Starting at the line that contains "(Instr.vfma 37 1" and ending at the line that contains "(Instr.vperm 1 1", the lines below are to be given again exactly, with nothing added.

== Provided material

-- ==== Sys2Proof/Laws/State.lean ====
section
/-! SUPPORT. What each named update leaves of the state: one lemma for a field and an update, so that no later proof
unfolds a record. -/

namespace Sys2Proof.Machine

open Sys2Proof

/-! ### Updates of the state -/

@[simp] theorem State.setBank_agenda (s : State) (b : Nat) (B : Bank) : (s.setBank b B).agenda = s.agenda := rfl
@[simp] theorem State.setBank_cur (s : State) (b : Nat) (B : Bank) : (s.setBank b B).cur = s.cur := rfl
@[simp] theorem State.setBank_input (s : State) (b : Nat) (B : Bank) : (s.setBank b B).input = s.input := rfl
@[simp] theorem State.setBank_freeCtr (s : State) (b : Nat) (B : Bank) : (s.setBank b B).freeCtr = s.freeCtr := rfl
@[simp] theorem State.setBank_nextId (s : State) (b : Nat) (B : Bank) : (s.setBank b B).nextId = s.nextId := rfl
@[simp] theorem State.setBank_nextOrd (s : State) (b : Nat) (B : Bank) : (s.setBank b B).nextOrd = s.nextOrd := rfl
@[simp] theorem State.setBank_phase (s : State) (b : Nat) (B : Bank) : (s.setBank b B).phase = s.phase := rfl
@[simp] theorem State.setBank_time (s : State) (b : Nat) (B : Bank) : (s.setBank b B).time = s.time := rfl
@[simp] theorem State.setBank_hub (s : State) (b : Nat) (B : Bank) : (s.setBank b B).hub = s.hub := rfl
@[simp] theorem State.setBank_cores (s : State) (b : Nat) (B : Bank) : (s.setBank b B).cores = s.cores := rfl
@[simp] theorem State.setBank_mem (s : State) (b : Nat) (B : Bank) : (s.setBank b B).mem = s.mem := rfl
@[simp] theorem State.setBank_scr (s : State) (b : Nat) (B : Bank) : (s.setBank b B).scr = s.scr := rfl
@[simp] theorem State.setBank_writes (s : State) (b : Nat) (B : Bank) : (s.setBank b B).writes = s.writes := rfl
@[simp] theorem State.setBank_vc (s : State) (b : Nat) (B : Bank) : (s.setBank b B).vc = s.vc := rfl
@[simp] theorem State.setBank_tlb (s : State) (b : Nat) (B : Bank) : (s.setBank b B).tlb = s.tlb := rfl
@[simp] theorem State.setBank_walks (s : State) (b : Nat) (B : Bank) : (s.setBank b B).walks = s.walks := rfl
@[simp] theorem State.setBank_l2 (s : State) (b : Nat) (B : Bank) : (s.setBank b B).l2 = s.l2 := rfl
@[simp] theorem State.setBank_boot (s : State) (b : Nat) (B : Bank) : (s.setBank b B).boot = s.boot := rfl
@[simp] theorem State.setBank_fab (s : State) (b : Nat) (B : Bank) : (s.setBank b B).fab = s.fab := rfl
@[simp] theorem State.setBank_faults (s : State) (b : Nat) (B : Bank) : (s.setBank b B).faults = s.faults := rfl
@[simp] theorem State.setBank_parcels (s : State) (b : Nat) (B : Bank) : (s.setBank b B).parcels = s.parcels := rfl
@[simp] theorem State.setBank_host (s : State) (b : Nat) (B : Bank) : (s.setBank b B).host = s.host := rfl
@[simp] theorem State.setBank_chanter (s : State) (b : Nat) (B : Bank) : (s.setBank b B).chanter = s.chanter := rfl
@[simp] theorem State.setBank_svc (s : State) (b : Nat) (B : Bank) : (s.setBank b B).svc = s.svc := rfl
@[simp] theorem State.setBank_power (s : State) (b : Nat) (B : Bank) : (s.setBank b B).power = s.power := rfl
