-- ==== Sys2Proof/Laws/PerInstr.lean ====
section
/-! SUPPORT. The round trip of every instruction: the word of a well-formed instruction decodes to it. -/

set_option Elab.async false

namespace Sys2Proof.Laws.RoundTrip

open Sys2Proof

/-- The word of a well-formed instruction decodes to that instruction, with every operand. -/
def Statement (i : Instr) : Prop := i.wf = true → decodeWord (encode i) = some i
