-- ==== Sys2Proof/Tests/Slice0.lean ====
section
/-! SUPPORT. Tests: an ill-formed term for each check of well-formedness; every word of the table decoded from bits
written out by the spec's encodings; the spec's worked examples; and for every statement a state and operands that meet
its hypotheses. -/

set_option Elab.async false

namespace Sys2Proof.Tests

open Sys2Proof Sys2Proof.Machine Host

/-! ### Well-formedness -/

/-- R251 to R286: one ill-formed control word for each check; a word that meets its checks is allowed. -/
theorem test_wf_control :
    (Instr.shi 1 1 5 0).wf = false ∧ (Instr.cmp 1 1 1 12 0).wf = false ∧ (Instr.cmp 1 1 1 0 6).wf = false ∧
    (Instr.cmpi 1 1 12 0).wf = false ∧ (Instr.plog 1 16 1 0 0).wf = false ∧ (Instr.plog 1 1 16 0 0).wf = false ∧
    (Instr.plog 1 1 1 0 6).wf = false ∧ (Instr.engreq 16 1 1 0).wf = false ∧ (Instr.engctlUnhold 10).wf = false ∧
    (Instr.pwrAcq 16 1).wf = false ∧ (Instr.pwrAcq 1 0).wf = false ∧ (Instr.pwrAcq 1 5).wf = false ∧
    (Instr.bar 0 0).wf = false ∧ (Instr.bar 0 6).wf = false ∧ (Instr.barSplit 16 0 1).wf = false ∧
    (Instr.barSplit 1 0 0).wf = false ∧ (Instr.fence 6 1).wf = false ∧ (Instr.fence 0 0).wf = false ∧
    (Instr.launch 16 1 1).wf = false ∧ (Instr.intr 62).wf = false ∧ (Instr.rbind 1 8 1).wf = false ∧
    (Instr.bitf 1 1 32 32).wf = false ∧ (Instr.bitf 1 1 32 31).wf = true ∧ (Instr.bar 15 5).wf = true := by decide

/-- R303 to R311: one ill-formed MEM word for each check. -/
theorem test_wf_mem :
    (Instr.ldq 4 0 0 1 0).wf = false ∧ (Instr.stq 3 0 0 1 0).wf = false ∧ (Instr.stq 6 0 0 1 0).wf = false ∧
    (Instr.amo 1 1 1 9 2).wf = false ∧ (Instr.amo 1 1 1 0 1).wf = false ∧ (Instr.cas 1 1 1 0 1).wf = false ∧
    (Instr.scopLd 1 1 1).wf = false ∧ (Instr.scopSt 1 1 1).wf = false ∧ (Instr.scopRmw 1 1 1 1 2).wf = false ∧
    (Instr.scopRmw 1 1 1 7 2).wf = false ∧ (Instr.scopRmw 1 1 1 2 1).wf = false ∧ (Instr.pmake 8 1 1 0).wf = false ∧
    (Instr.amo 1 1 1 8 2).wf = true ∧ (Instr.stq 5 0 0 1 0).wf = true := by decide

/-- R226, R329 to R349: one ill-formed vector word for each check: a destination, a source, a tag, a function. -/
theorem test_wf_vector :
    (Instr.vadd 32 1 1 0 0).wf = false ∧ (Instr.vadd 1 37 1 0 0).wf = false ∧ (Instr.vadd 1 1 37 0 0).wf = false ∧
    (Instr.vadd 1 1 1 0 2).wf = false ∧ (Instr.vsub 1 1 1 0 2).wf = false ∧ (Instr.vmul 1 1 1 0 2).wf = false ∧
    (Instr.vfma 37 1 1 0 0).wf = false ∧ (Instr.vfma 1 1 1 0 4).wf = false ∧ (Instr.vmin 1 1 1 0 2).wf = false ∧
    (Instr.vmax 1 1 1 0 2).wf = false ∧ (Instr.vun 1 1 0 6).wf = false ∧ (Instr.vcmp 8 1 1 0 0).wf = false ∧
    (Instr.vsel 41 1 1 0).wf = false ∧ (Instr.vlog 1 1 1 0 6).wf = false ∧ (Instr.vshf 1 1 1 0 5).wf = false ∧
    (Instr.vcvt 1 1 0 0 0).wf = false ∧ (Instr.vcvt 1 1 0x0E 0 0).wf = false ∧ (Instr.vcvt 1 1 0x28 0 0).wf = false ∧
    (Instr.vscale 1 1 1 0 3).wf = false ∧ (Instr.vred 1 1 0 6).wf = false ∧ (Instr.vscan 1 1 0 6).wf = false ∧
    (Instr.vperm 1 1 1 0 2).wf = false ∧ (Instr.vslide 1 1 0 0 6).wf = false ∧ (Instr.vbcast 1 37 0 0 0).wf = false ∧
    (Instr.vmov 33 1 0).wf = false ∧ (Instr.vmskLogic 8 1 1 0).wf = false ∧ (Instr.vmskLd 8 1).wf = false ∧
    (Instr.vmskSt 1 8).wf = false ∧ (Instr.vmskPop 1 8).wf = false ∧ (Instr.vsh 1 1 1 0 4).wf = false ∧
    (Instr.vtag 37 1 1).wf = false ∧ (Instr.vtag 1 1 0).wf = false ∧ (Instr.vacc 1 0 0 0 0 6).wf = false ∧
    (Instr.vhist 1 1 0 0).wf = false ∧ (Instr.vhist 1 37 0 1).wf = false ∧ (Instr.vhist 1 0 0 2).wf = false ∧
    (Instr.vfn 1 1 0 4).wf = false ∧ (Instr.viota 1 0 0 0).wf = false ∧ (Instr.viota 1 8 0 0).wf = false ∧
    (Instr.viota 1 1 0 2).wf = false ∧ (Instr.vclamp 37 1 1 0).wf = false ∧ (Instr.vtrn 1 1 37 0 0).wf = false ∧
    (Instr.vadd 40 36 36 0 1).wf = true ∧ (Instr.vcvt 1 1 0x29 0 0).wf = true := by decide
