-- ==== Sys2Proof/Machine/Memory.lean ====
section
/-! DEFINITION. The memory bank (10_state.md R36 to R38, 20_memory.md R50 to R58): 4096 bytes, held as the
list of the bytes that differ from the reset image, by strictly rising address. -/

namespace Sys2Proof.Machine

/-- `MEM_SIZE` (00_scope.md R6): the addresses are 0 to 4095. -/
abbrev memSize : Nat := 4096

/-- `FONT_BASE` (00_scope.md R6). -/
abbrev fontBase : Nat := 0x050

/-- The address the program is loaded at (00_scope.md R6 `PROG_BASE`). -/
abbrev progBase : Nat := 0x200

/-- The largest program, in bytes (00_scope.md R6 `PROG_MAX`). -/
abbrev progMax : Nat := 0xE00

/-- The default value of the parameter `FONT[0..79]`, 16 glyphs of 5 bytes (10_state.md R38).
PRESUMED: the spec itself takes the values from general knowledge (93_implementation_defined.md G1; entry 5). -/
def defaultFontBytes : List Byte :=
  [0xF0, 0x90, 0x90, 0x90, 0xF0] ++ [0x20, 0x60, 0x20, 0x20, 0x70] ++
  [0xF0, 0x10, 0xF0, 0x80, 0xF0] ++ [0xF0, 0x10, 0xF0, 0x10, 0xF0] ++
  [0x90, 0x90, 0xF0, 0x10, 0x10] ++ [0xF0, 0x80, 0xF0, 0x10, 0xF0] ++
  [0xF0, 0x80, 0xF0, 0x90, 0xF0] ++ [0xF0, 0x10, 0x20, 0x40, 0x40] ++
  [0xF0, 0x90, 0xF0, 0x90, 0xF0] ++ [0xF0, 0x90, 0xF0, 0x10, 0xF0] ++
  [0xF0, 0x90, 0xF0, 0x90, 0x90] ++ [0xE0, 0x90, 0xE0, 0x90, 0xE0] ++
  [0xF0, 0x80, 0x80, 0x80, 0xF0] ++ [0xE0, 0x90, 0x90, 0x90, 0xE0] ++
  [0xF0, 0x80, 0xF0, 0x80, 0xF0] ++ [0xF0, 0x80, 0xF0, 0x80, 0x80]

/-- The parameter `FONT[0..79]` (00_scope.md R6; the spec's decision D19): 80 bytes, glyph `g` from `5 g` on. -/
abbrev Font := Vector Byte 80

/-- The value of `FONT` that a model uses unless told otherwise (10_state.md R38). -/
def defaultFont : Font := ⟨defaultFontBytes.toArray, rfl⟩

/-- What an unlisted address reads as: the reset image of 10_state.md R37 for the default font, the font at
0x050 and zero everywhere else. A machine with another `FONT` lists the bytes in which its font differs
(entry 24). -/
def resetByte (a : Nat) : Byte := if a < fontBase then 0 else defaultFontBytes.getD (a - fontBase) 0

/-- The byte at an address. -/
def Memory.read (a : Nat) : List Host.Cell → Byte
  | [] => resetByte a
  | (a', b') :: m => if a = a' then b' else Memory.read a m

/-- The memory with nothing listed at an address. -/
def Memory.erase (a : Nat) (m : List Host.Cell) : List Host.Cell := m.filter fun c => c.1 != a

/-- The memory with an entry put in its place by address. -/
def Memory.insert (a : Nat) (b : Byte) : List Host.Cell → List Host.Cell
  | [] => [(a, b)]
  | (a', b') :: m => if a < a' then (a, b) :: (a', b') :: m else (a', b') :: Memory.insert a b m

/-- The memory after a byte is stored; a byte that equals the reset image is not listed. -/
def Memory.write (a : Nat) (b : Byte) (m : List Host.Cell) : List Host.Cell :=
  if b = resetByte a then Memory.erase a m else Memory.insert a b (Memory.erase a m)

/-- The entries lie in the bank, from address `lo` on, by strictly rising address, and none equals the reset
image. -/
def Memory.wfFrom (lo : Nat) : List Host.Cell → Bool
  | [] => true
  | (a, b) :: m => decide (lo ≤ a) && decide (a < memSize) && decide (b ≠ resetByte a) && Memory.wfFrom (a + 1) m

/-- The canonical form of the memory list: equal memories are equal lists. -/
def Memory.wf (m : List Host.Cell) : Bool := Memory.wfFrom 0 m

/-- `MEM[a]`. -/
def State.memByte (s : State) (a : Nat) : Byte := Memory.read a s.mem

/-- `MEM[a] <- b`, for an address of the bank. -/
def State.setMem (s : State) (a : Nat) (b : Byte) : State := { s with mem := Memory.write a b s.mem }

/-- Bytes copied to memory from address `a` on. -/
def State.storeBytes (s : State) (a : Nat) : List Byte → State
  | [] => s
  | b :: bs => State.storeBytes (s.setMem a b) (a + 1) bs

/-- The state after Reset of the machine whose parameter `FONT` is `f` (10_state.md R37, R42): the font is seeded
at 0x050. For the default font it is `State.reset`. -/
def State.resetWith (f : Font) : State := State.reset.storeBytes fontBase f.toList

/-- `MemRead(addr, 1)` (00_scope.md R14): the byte, or the out-of-range address. -/
def State.memRead (s : State) (a : Nat) : Except Nat Byte :=
  if a < memSize then .ok (s.memByte a) else .error a

end Sys2Proof.Machine
end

====

> _Written solution_:
    (Instr.vfma 37 1 1 0 0).wf = false ∧ (Instr.vfma 1 1 1 0 4).wf = false ∧ (Instr.vmin 1 1 1 0 2).wf = false ∧
    (Instr.vmax 1 1 1 0 2).wf = false ∧ (Instr.vun 1 1 0 6).wf = false ∧ (Instr.vcmp 8 1 1 0 0).wf = false ∧
    (Instr.vsel 41 1 1 0).wf = false ∧ (Instr.vlog 1 1 1 0 6).wf = false ∧ (Instr.vshf 1 1 1 0 5).wf = false ∧
    (Instr.vcvt 1 1 0 0 0).wf = false ∧ (Instr.vcvt 1 1 0x0E 0 0).wf = false ∧ (Instr.vcvt 1 1 0x28 0 0).wf = false ∧
    (Instr.vscale 1 1 1 0 3).wf = false ∧ (Instr.vred 1 1 0 6).wf = false ∧ (Instr.vscan 1 1 0 6).wf = false ∧
    (Instr.vperm 1 1 1 0 2).wf = false ∧ (Instr.vslide 1 1 0 0 6).wf = false ∧ (Instr.vbcast 1 37 0 0 0).wf = false ∧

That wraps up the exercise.